Indeed, say $b_i \equiv i \mod 2$ for some $i$, so at time $i$ we have just added $b_i$ to $B_0$.
Then if the next $k-1$ bits are not congruent to their position mod $2$, followed by the $k$th bit congruent to its position, $i+k$, mod $2$, we next append the bit $i+k \mod 2$ to $B_0$. This occurs with probability $\frac{1}{2^k}$, and in each sequence this occurs for exactly one value of $k$.
So we get a different bit with probability $\frac{1}{2} + \frac{1}{2^3} + \frac{1}{2^5} + \dots = \frac{2}{3}$, and the same bit with probability $\frac{1}{2^2} + \frac{1}{2^4} + \frac{1}{2^6} + \dots = \frac{1}{3}$. The $B_1$ case is identical.
So the probability of getting $10$ consecutive zeroes starting at any given point is $\frac{1}{2} \cdot \frac{1}{3^9}$. However, the length of time we expect to take before seeing the first run of $10$ consecutive zeroes is a little longer than the inverse of that, $3^{10}-1=59048$, by a classical argument.

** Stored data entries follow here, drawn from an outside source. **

/-- An accepted UPDATE replaces the context, zeroes the transient state and answers OK; all else stays. -/
theorem execUpdate_accepted {data : List Byte} {s : State} (hs : s.phase = .absorbing)
    (h : s.ctx.t.toNat + s.ctx.buflen.val + data.length ≤ 2 ^ 128 - 1) :
    execUpdate data s = .next
      { s with
        ctx := (absorbLoop (data.length + 1) s data).ctx, work := Transient.zero
        response := some ⟨statusWord .absorbing s.fcode .ok, none⟩ } := by
  obtain ⟨hphase, hfcode, hpending, -⟩ := absorbLoop_frame (data.length + 1) s data
  rw [execUpdate_of_le hs h, respond, State.withResponse, State.withWork]
  simp only [hphase, hfcode, hpending, hs]

/-- UPDATE in ABSORBING looks at the context, fcode and the host's queue alone. -/
theorem execUpdate_congr (data : List Byte) {s s' : State} (hs : s.phase = .absorbing) (hs' : s'.phase = .absorbing)
    (hctx : s.ctx = s'.ctx) (hfcode : s.fcode = s'.fcode) (hpending : s.pending = s'.pending) :
    execUpdate data s = execUpdate data s' := by
  by_cases h : s.ctx.t.toNat + s.ctx.buflen.val + data.length ≤ 2 ^ 128 - 1
  · rw [execUpdate_accepted hs h, execUpdate_accepted hs' (hctx ▸ h), absorbLoop_ctx_congr _ data hctx, hs, hs',
      hfcode, hpending]
  · rw [execUpdate_of_overflow hs (not_le.mp h), execUpdate_of_overflow hs' (hctx ▸ not_le.mp h), hpending]

/-- An accepted UPDATE whose payload fits, the empty one too, stores it in the buffer (R115, R118). -/
theorem execUpdate_of_fits {data : List Byte} {s : State} (hs : s.phase = .absorbing)
    (h : s.ctx.t.toNat + s.ctx.buflen.val + data.length ≤ 2 ^ 128 - 1)
    (fits : data.length ≤ 128 - s.ctx.buflen.val) :
    execUpdate data s = .next
      { s with
        ctx := (absorbTail s data fits).ctx, work := Transient.zero
        response := some ⟨statusWord .absorbing s.fcode .ok, none⟩ } := by
  rw [execUpdate_of_le hs h, absorbLoop_fits_withWork s _ data fits, ← hs]
  rfl

/-! ### The blocks of a byte sequence (R119, R123) -/

theorem interiorBlocks_of_le {n : Nat} (h : n ≤ 128) : interiorBlocks n = 0 := by
  unfold interiorBlocks
  omega

theorem interiorBlocks_of_gt {n : Nat} (h : 128 < n) : interiorBlocks n = interiorBlocks (n - 128) + 1 := by
  unfold interiorBlocks
  omega

theorem mul_interiorBlocks_le (n : Nat) : 128 * interiorBlocks n ≤ n := by
  unfold interiorBlocks
  omega

/-- The last block of a message that has bytes is not empty. -/
theorem mul_interiorBlocks_lt {n : Nat} (h : 0 < n) : 128 * interiorBlocks n < n := by
  unfold interiorBlocks
  omega

theorem getD_drop (bytes : List Byte) (n k : Nat) : (bytes.drop n).getD k 0 = bytes.getD (n + k) 0 := by
  simp only [List.getD_eq_getElem?_getD, List.getElem?_drop]

theorem getElem_blockAt (bytes : List Byte) (k : Nat) (j : Fin 128) :
    (blockAt bytes k)[j] = bytes.getD (128 * k + j.val) 0 := by
  simp [blockAt]

theorem blockAt_drop (bytes : List Byte) (k : Nat) : blockAt (bytes.drop 128) k = blockAt bytes (k + 1) := by
  have hpos (j : Nat) : 128 + (128 * k + j) = 128 * (k + 1) + j := by omega
  simp only [blockAt, getD_drop, hpos]

/-- The first of the blocks may be taken off in front. -/
theorem chainAfter_succ_left (h : Vector Word 8) (t : Nat) (f0 f1 : Word) (bytes : List Byte) (k : Nat) :
    chainAfter (compressAt h (blockAt bytes 0) (t + 128) f0 f1) (t + 128) f0 f1 (bytes.drop 128) k =
      chainAfter h t f0 f1 bytes (k + 1) := by
  induction k with
  | zero => rfl
  | succ k ih =>
    have ht : t + 128 + 128 * (k + 1) = t + 128 * (k + 1 + 1) := by omega
    rw [chainAfter, ih, blockAt_drop, ht]
    rfl

/-- COMPRESS with the two counter words of a context is COMPRESS with its counter (R23). -/
theorem compress_eq_compressAt (h : Vector Word 8) (block : Vector Byte 128) (c : Context) (f0 f1 : Word) :
    compress h block c.t0 c.t1 f0 f1 = compressAt h block c.t.toNat f0 f1 := by
  have h0 := c.t0.isLt
  have h1 := c.t1.isLt
  have hlow : BitVec.ofNat 64 c.t.toNat = c.t0 :=
    BitVec.eq_of_toNat_eq (by rw [Context.t_toNat, BitVec.toNat_ofNat]; omega)
  have hhigh : BitVec.ofNat 64 (c.t.toNat / 2 ^ 64) = c.t1 :=
    BitVec.eq_of_toNat_eq (by rw [Context.t_toNat, BitVec.toNat_ofNat]; omega)
  rw [compressAt, hlow, hhigh]

/-! ### The pending bytes (R26) -/

theorem pendingBytes_length (c : Context) : (pendingBytes c).length = c.buflen.val :=
  memRead_length _ _ _ (by have := c.buflen.isLt; omega)

theorem pendingBytes_getD (c : Context) (j : Fin 128) (hj : j.val < c.buflen.val) :
    (pendingBytes c).getD j.val 0 = c.buf[j] := by
  rw [List.getD_eq_getElem _ _ (by rwa [pendingBytes_length])]
  simp [pendingBytes, memRead]

theorem pendingBytes_append_getD (c : Context) (data : List Byte) (j : Fin 128) :
    (pendingBytes c ++ data).getD j.val 0 =
      if c.buflen.val ≤ j.val then data.getD (j.val - c.buflen.val) 0 else c.buf[j] := by
  split
  next h => rw [List.getD_append_right _ _ _ _ (by rwa [pendingBytes_length]), pendingBytes_length]
  next h => rw [List.getD_append _ _ _ _ (by rw [pendingBytes_length]; omega), pendingBytes_getD c j (by omega)]

/-! ### What an UPDATE does to the context -/

/-- `c'` is what `c` becomes when the bytes of `stream`, its pending ones and those that follow them, have come in: all
of their blocks but the last are compressed (R116, R119), the bytes of the last one are pending, and past them the
buffer holds what was left over (R26). -/
structure Absorbs (c : Context) (stream : List Byte) (c' : Context) : Prop where
  chain : c'.h = chainAfter c.h c.t.toNat c.f0 c.f1 stream (interiorBlocks stream.length)
  counter : c'.t.toNat = c.t.toNat + 128 * interiorBlocks stream.length
  pending : pendingBytes c' = stream.drop (128 * interiorBlocks stream.length)
  leftover : ∀ j : Fin 128, c'.buflen.val ≤ j.val →
    c'.buf[j] = if interiorBlocks stream.length = 0 then c.buf[j]
      else stream.getD (128 * (interiorBlocks stream.length - 1) + j.val) 0
  f0 : c'.f0 = c.f0
  f1 : c'.f1 = c.f1

section
variable {c c' : Context} {stream : List Byte}

theorem Absorbs.fill (h : Absorbs c stream c') :
    c'.buflen.val + 128 * interiorBlocks stream.length = stream.length := by
  have hle := mul_interiorBlocks_le stream.length
  rw [← pendingBytes_length, h.pending, List.length_drop]
  omega

theorem Absorbs.buflen_pos (h : Absorbs c stream c') (hpos : 0 < stream.length) : 0 < c'.buflen.val := by
  have hlt := mul_interiorBlocks_lt hpos
  have hfill := h.fill
  omega

/-- No byte is lost: what is compressed is counted, and the rest is pending (R126). -/
theorem Absorbs.total (h : Absorbs c stream c') : c'.t.toNat + c'.buflen.val = c.t.toNat + stream.length := by
  have hfill := h.fill
  have hcounter := h.counter
  omega

end

section
variable (s : State) (data : List Byte)

theorem absorbTail_pendingBytes (fits : data.length ≤ 128 - s.ctx.buflen.val) :
    pendingBytes (absorbTail s data fits).ctx = pendingBytes s.ctx ++ data := by
  have hlen : (pendingBytes (absorbTail s data fits).ctx).length = (pendingBytes s.ctx ++ data).length := by
    simp only [pendingBytes_length, List.length_append]
    rfl
  refine List.ext_getElem hlen fun j hj hj' => ?_
  rw [pendingBytes_length] at hj
  have hlt : j < s.ctx.buflen.val + data.length := hj
  have hj128 : j < 128 := by omega
  have hread := pendingBytes_getD (absorbTail s data fits).ctx ⟨j, hj128⟩ hj
  have hwritten := memWrite_getElem_getD s.ctx.buf s.ctx.buflen.val data ⟨j, hj128⟩
  have hstream := pendingBytes_append_getD s.ctx data ⟨j, hj128⟩
  simp only [hlt, and_true] at hwritten
  rw [List.getD_eq_getElem _ _ (by rwa [pendingBytes_length])] at hread
  rw [List.getD_eq_getElem _ _ hj'] at hstream
  exact hread.trans (hwritten.trans hstream.symm)

/-- The last pass stores the payload behind the pending bytes. -/
theorem absorbs_absorbTail (fits : data.length ≤ 128 - s.ctx.buflen.val) :
    Absorbs s.ctx (pendingBytes s.ctx ++ data) (absorbTail s data fits).ctx := by
  have hb := s.ctx.buflen.isLt
  have hk : interiorBlocks (pendingBytes s.ctx ++ data).length = 0 :=
    interiorBlocks_of_le (by rw [List.length_append, pendingBytes_length]; omega)
  constructor
  case chain => rw [hk]; rfl
  case counter => rw [hk]; rfl
  case pending => rw [hk, absorbTail_pendingBytes]; rfl
  case leftover =>
    intro j hj
    have hpast : s.ctx.buflen.val + data.length ≤ j.val := hj
    rw [if_pos hk]
    exact memWrite_getElem_of_outside _ _ _ j (.inr hpast)
  case f0 => rfl
  case f1 => rfl
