-- ==== Sys2Proof/Machine/Transactions.lean ====
section
/-! DEFINITION. The host transactions (R8, R46, R50, R53, R54): each is atomic, is ignored while BUSY where R50 says so, and is refused without any change when its needs are not met (R46). A read whose value is unspecified returns a free value (U2, U4). -/

namespace Sys2Proof.Machine

/-- A write that is ignored while BUSY (R50): it changes no state. -/
def ignored (s : State) : Host.Outcome State Fault Refusal :=
  .next (s.noted .ignored .none)

/-- A write that is refused (R46): it changes no state. -/
def refusedTx (s : State) : Host.Outcome State Fault Refusal :=
  .next (s.noted .refused .none)

/-- A read that returns a specified value; reads have no side effect (R54). -/
def answered (r : Reply) (s : State) : Host.Outcome State Fault Refusal :=
  .next (s.noted .done r)

/-- A read whose value is unspecified (U2, U4), with the mark it ends by; it has no side effect either (R54). -/
def answeredFree (m : TxMark) (r : Reply) (s : State) : Host.Outcome State Fault Refusal :=
  .next (s.noted m r)

/-- What an unspecified value read now from register number `n`, at (x, y) of a PIX window, may depend on (log
entry 3). -/
def State.freeKey (s : State) (n x y : Nat) : Config.FreeKey :=
  { moment := s.freeCtr, phase := s.phase.code.toNat, x := s.x, y := s.y, number := n, px := x, py := y }

/-- The unspecified pixel (x, y) of an image register. -/
def State.freePixel (s : State) (r : ImgName) (x y : Nat) : Pixel :=
  Config.freePixel (s.freeKey (HostReg.pix r).number x y)

/-- The unspecified value of a W or H register, the same by HostDims and by number (R54; log entry 20). -/
def State.freeDim (s : State) (f : HostReg) : Nat :=
  (Config.freeDim (s.freeKey f.number 0 0)).toNat

/-- The unspecified VALID bit of an image register. -/
def State.freeBit (s : State) (r : ImgName) : Bool :=
  Config.freeBit (s.freeKey (HostReg.valid r).number 0 0)

/-- Unspecified dimensions with the VALID bit given (R28, U4). -/
def State.freeDims (s : State) (valid : Bool) (r : ImgName) : Reply :=
  .dims valid (s.freeDim (.width r)) (s.freeDim (.height r))

/-- `HostLoad(r, w, h, px)` (R8): r <- the image, r.VALID <- 1. -/
def hostLoad (r : ImgName) (w h : Nat) (px : List Pixel) (s : State) : Host.Outcome State Fault Refusal :=
  if s.status = .busy then ignored s
  else if r.hostOwned then
    .next ((s.setReg r { valid := true, img := Image.ofPixels w h px }).noted .done .none)
  else refusedTx s

/-- `HostInvalidate(r)` (R8): r.VALID <- 0; the register holds no image afterwards (R15). -/
def hostInvalidate (r : ImgName) (s : State) : Host.Outcome State Fault Refusal :=
  if s.status = .busy then ignored s
  else if r.hostOwned then .next ((s.setReg r ImgReg.empty).noted .done .none)
  else refusedTx s

/-- `HostPut(r, x, y, p)` (R8): needs r.VALID = 1, x < r.W, y < r.H. -/
def hostPut (r : ImgName) (x y : Nat) (p : Pixel) (s : State) : Host.Outcome State Fault Refusal :=
  if s.status = .busy then ignored s
  else if r.hostOwned ∧ (s.reg r).valid then
    match (s.reg r).img.writePixel x y p with
    | some img => .next ((s.setReg r { valid := true, img := img }).noted .done .none)
    | none => refusedTx s
  else refusedTx s

/-- `HostGet(r, x, y)` (R8): needs r.VALID = 1, x < r.W, y < r.H; `out` is the form the pixel is returned in. -/
def hostGetAs (out : Pixel → Reply) (r : ImgName) (x y : Nat) (s : State) : Host.Outcome State Fault Refusal :=
  if s.status = .busy then answeredFree .ignored (out (s.freePixel r x y)) s
  else if (s.reg r).valid then
    match (s.reg r).img.readPixel x y with
    | some p => answered (out p) s
    | none => answeredFree .refused (out (s.freePixel r x y)) s
  else answeredFree .refused (out (s.freePixel r x y)) s

/-- `HostGet(r, x, y)` (R8). -/
def hostGet (r : ImgName) (x y : Nat) (s : State) : Host.Outcome State Fault Refusal :=
  hostGetAs .pixel r x y s

/-- `HostDims(r)` (R8, R28): VALID, W and H; W and H are unspecified when VALID = 0 (U4). -/
def hostDims (r : ImgName) (s : State) : Host.Outcome State Fault Refusal :=
  if s.status = .busy then answeredFree .ignored (s.freeDims (s.freeBit r) r) s
  else if (s.reg r).valid then answered (.dims true (s.reg r).img.w (s.reg r).img.h) s
  else answeredFree .done (s.freeDims false r) s

/-- `HostWrite(TW, v)` (R8, R27). -/
def hostWriteTw (v : Nat) (s : State) : Host.Outcome State Fault Refusal :=
  if s.status = .busy then ignored s else .next ({ s with tw := v }.noted .done .none)

/-- `HostWrite(TH, v)` (R8, R27). -/
def hostWriteTh (v : Nat) (s : State) : Host.Outcome State Fault Refusal :=
  if s.status = .busy then ignored s else .next ({ s with th := v }.noted .done .none)

/-- `HostWrite(CMD, v)` (R62): the byte is decoded and the command's acceptance step, or that of an
illegal word, is taken; each of them ignores the write while BUSY (R50). -/
def hostWriteCmd (v : Byte) (s : State) : Host.Outcome State Fault Refusal :=
  match decodeByte v with
  | some i => exec i (s.noted .done .none)
  | none => illegalCommand (s.noted .done .none)

/-- `HostRead(STATUS)`, always allowed (R8). -/
def hostReadStatus (s : State) : Host.Outcome State Fault Refusal :=
  answered (.word s.status.code.toNat) s

/-- `HostRead(ERR)`, always allowed (R8). -/
def hostReadErr (s : State) : Host.Outcome State Fault Refusal :=
  answered (.word s.err.code.toNat) s

/-- `HostRead(TW)`, always allowed (R8). -/
def hostReadTw (s : State) : Host.Outcome State Fault Refusal :=
  answered (.word s.tw) s

/-- `HostRead(TH)`, always allowed (R8). -/
def hostReadTh (s : State) : Host.Outcome State Fault Refusal :=
  answered (.word s.th) s

/-- `HostRead(CMD)`, always allowed: CMD holds no value and reads 0 (R20). -/
def hostReadCmd (s : State) : Host.Outcome State Fault Refusal :=
  answered (.word 0) s

/-- VALID read by number (R53): as HostDims, ignored while BUSY (R50). -/
def hostReadValid (r : ImgName) (s : State) : Host.Outcome State Fault Refusal :=
  if s.status = .busy then answeredFree .ignored (.word (s.freeBit r).toNat) s
  else answered (.word (s.reg r).valid.toNat) s

/-- The W or H register `f` of an image register read by number (R53): as HostDims, ignored while BUSY (R50) and
unspecified when VALID = 0 (U4). -/
def hostReadDim (f : HostReg) (field : Image → Nat) (r : ImgName) (s : State) : Host.Outcome State Fault Refusal :=
  if s.status = .busy then answeredFree .ignored (.word (s.freeDim f)) s
  else if (s.reg r).valid then answered (.word (field (s.reg r).img)) s
  else answeredFree .done (.word (s.freeDim f)) s

/-- A read of a number that does not exist (R53): ignored while BUSY (R50), else refused (R46). -/
def hostReadNowhere (n : Nat) (s : State) : Host.Outcome State Fault Refusal :=
  if s.status = .busy then answeredFree .ignored (.word (Config.freeWord (s.freeKey n 0 0))) s
  else answeredFree .refused (.word (Config.freeWord (s.freeKey n 0 0))) s

/-- A read of a register number (R53); numbers that do not exist are refused (R46). -/
def hostReadNum (n x y : Nat) (s : State) : Host.Outcome State Fault Refusal :=
  match HostReg.ofNumber n with
  | some .cmd => hostReadCmd s
  | some .status => hostReadStatus s
  | some .err => hostReadErr s
  | some .tw => hostReadTw s
  | some .th => hostReadTh s
  | some (.valid r) => hostReadValid r s
  | some (.width r) => hostReadDim (.width r) (fun img => img.w) r s
  | some (.height r) => hostReadDim (.height r) (fun img => img.h) r s
  | some (.pix r) => hostGetAs (fun p => .word p.toWord.toNat) r x y s
  | none => hostReadNowhere n s

/-- A write to a register the host may only read, or to a number that does not exist (R46, R53). -/
def hostWriteRefused (s : State) : Host.Outcome State Fault Refusal :=
  if s.status = .busy then ignored s else refusedTx s

/-- A write to a register number (R53): CMD, TW, TH and the PIX windows take the value; writing 0 to
VALID of IA or IB is HostInvalidate; every other write is refused (R46; log entry 9). -/
def hostWriteNum (n x y v : Nat) (s : State) : Host.Outcome State Fault Refusal :=
  match HostReg.ofNumber n with
  | some .cmd => hostWriteCmd (BitVec.ofNat 8 v) s
  | some .tw => hostWriteTw v s
  | some .th => hostWriteTh v s
  | some (.valid r) => if v = 0 then hostInvalidate r s else hostWriteRefused s
  | some (.pix r) => hostPut r x y (Pixel.ofWord (BitVec.ofNat 32 v)) s
  | some .status => hostWriteRefused s
  | some .err => hostWriteRefused s
  | some (.width _) => hostWriteRefused s
  | some (.height _) => hostWriteRefused s
  | none => hostWriteRefused s

/-- One host transaction (R8). -/
def hostTx (t : HostTx) (s : State) : Host.Outcome State Fault Refusal :=
  match t with
  | .load r w h px => hostLoad r w h px s
  | .invalidate r => hostInvalidate r s
  | .put r x y p => hostPut r x y p s
  | .get r x y => hostGet r x y s
  | .dims r => hostDims r s
  | .writeTw v => hostWriteTw v s
  | .writeTh v => hostWriteTh v s
  | .writeCmd v => hostWriteCmd v s
  | .readStatus => hostReadStatus s
  | .readErr => hostReadErr s
  | .readTw => hostReadTw s
  | .readTh => hostReadTh s
  | .readCmd => hostReadCmd s
  | .readNum n x y => hostReadNum n x y s
  | .writeNum n x y v => hostWriteNum n x y v s

end Sys2Proof.Machine
end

So we waited about 17 times longer than one would expect to find a run of ten zeroes. (But you had 4 choices to pick to find such a long run without zeroes). That's not completely surprising, but it's a lot less strange than in the naive random model, where the expected wait time is $2^{11}-1$, so you would have waited about $489$ times longer than expected.
More generally, if we replace $b_i$ with a Markov chain with probability of taking the same value on adjacent steps $p$, then the probability that $B_0$ takes the same value on adjacent steps should be $$p^2 + p^2(1-p)^2 + p^2 (1-p)^4 + \dots = \frac{ p^2}{ 1- (1-p)^2} = \frac{p^2 }{ 2p -p^2} = \frac{p}{ 2-p}$$ since to get two of the same bit in $B_0$, $b_i$ must be same-same or same-different-different-same or same-different-different-different-different-same.
To explain $\frac{ p}{2-p} = \frac{1}{2} - .28 = .22$ as in dvitek's analysis, we need $p= \frac{2}{ 1/.22 +1} =.361$, i.e. there is a discrepancy of about $.14$ to explain in the more natural statistic of how often two adjacent primes have distinct second-to-last bits.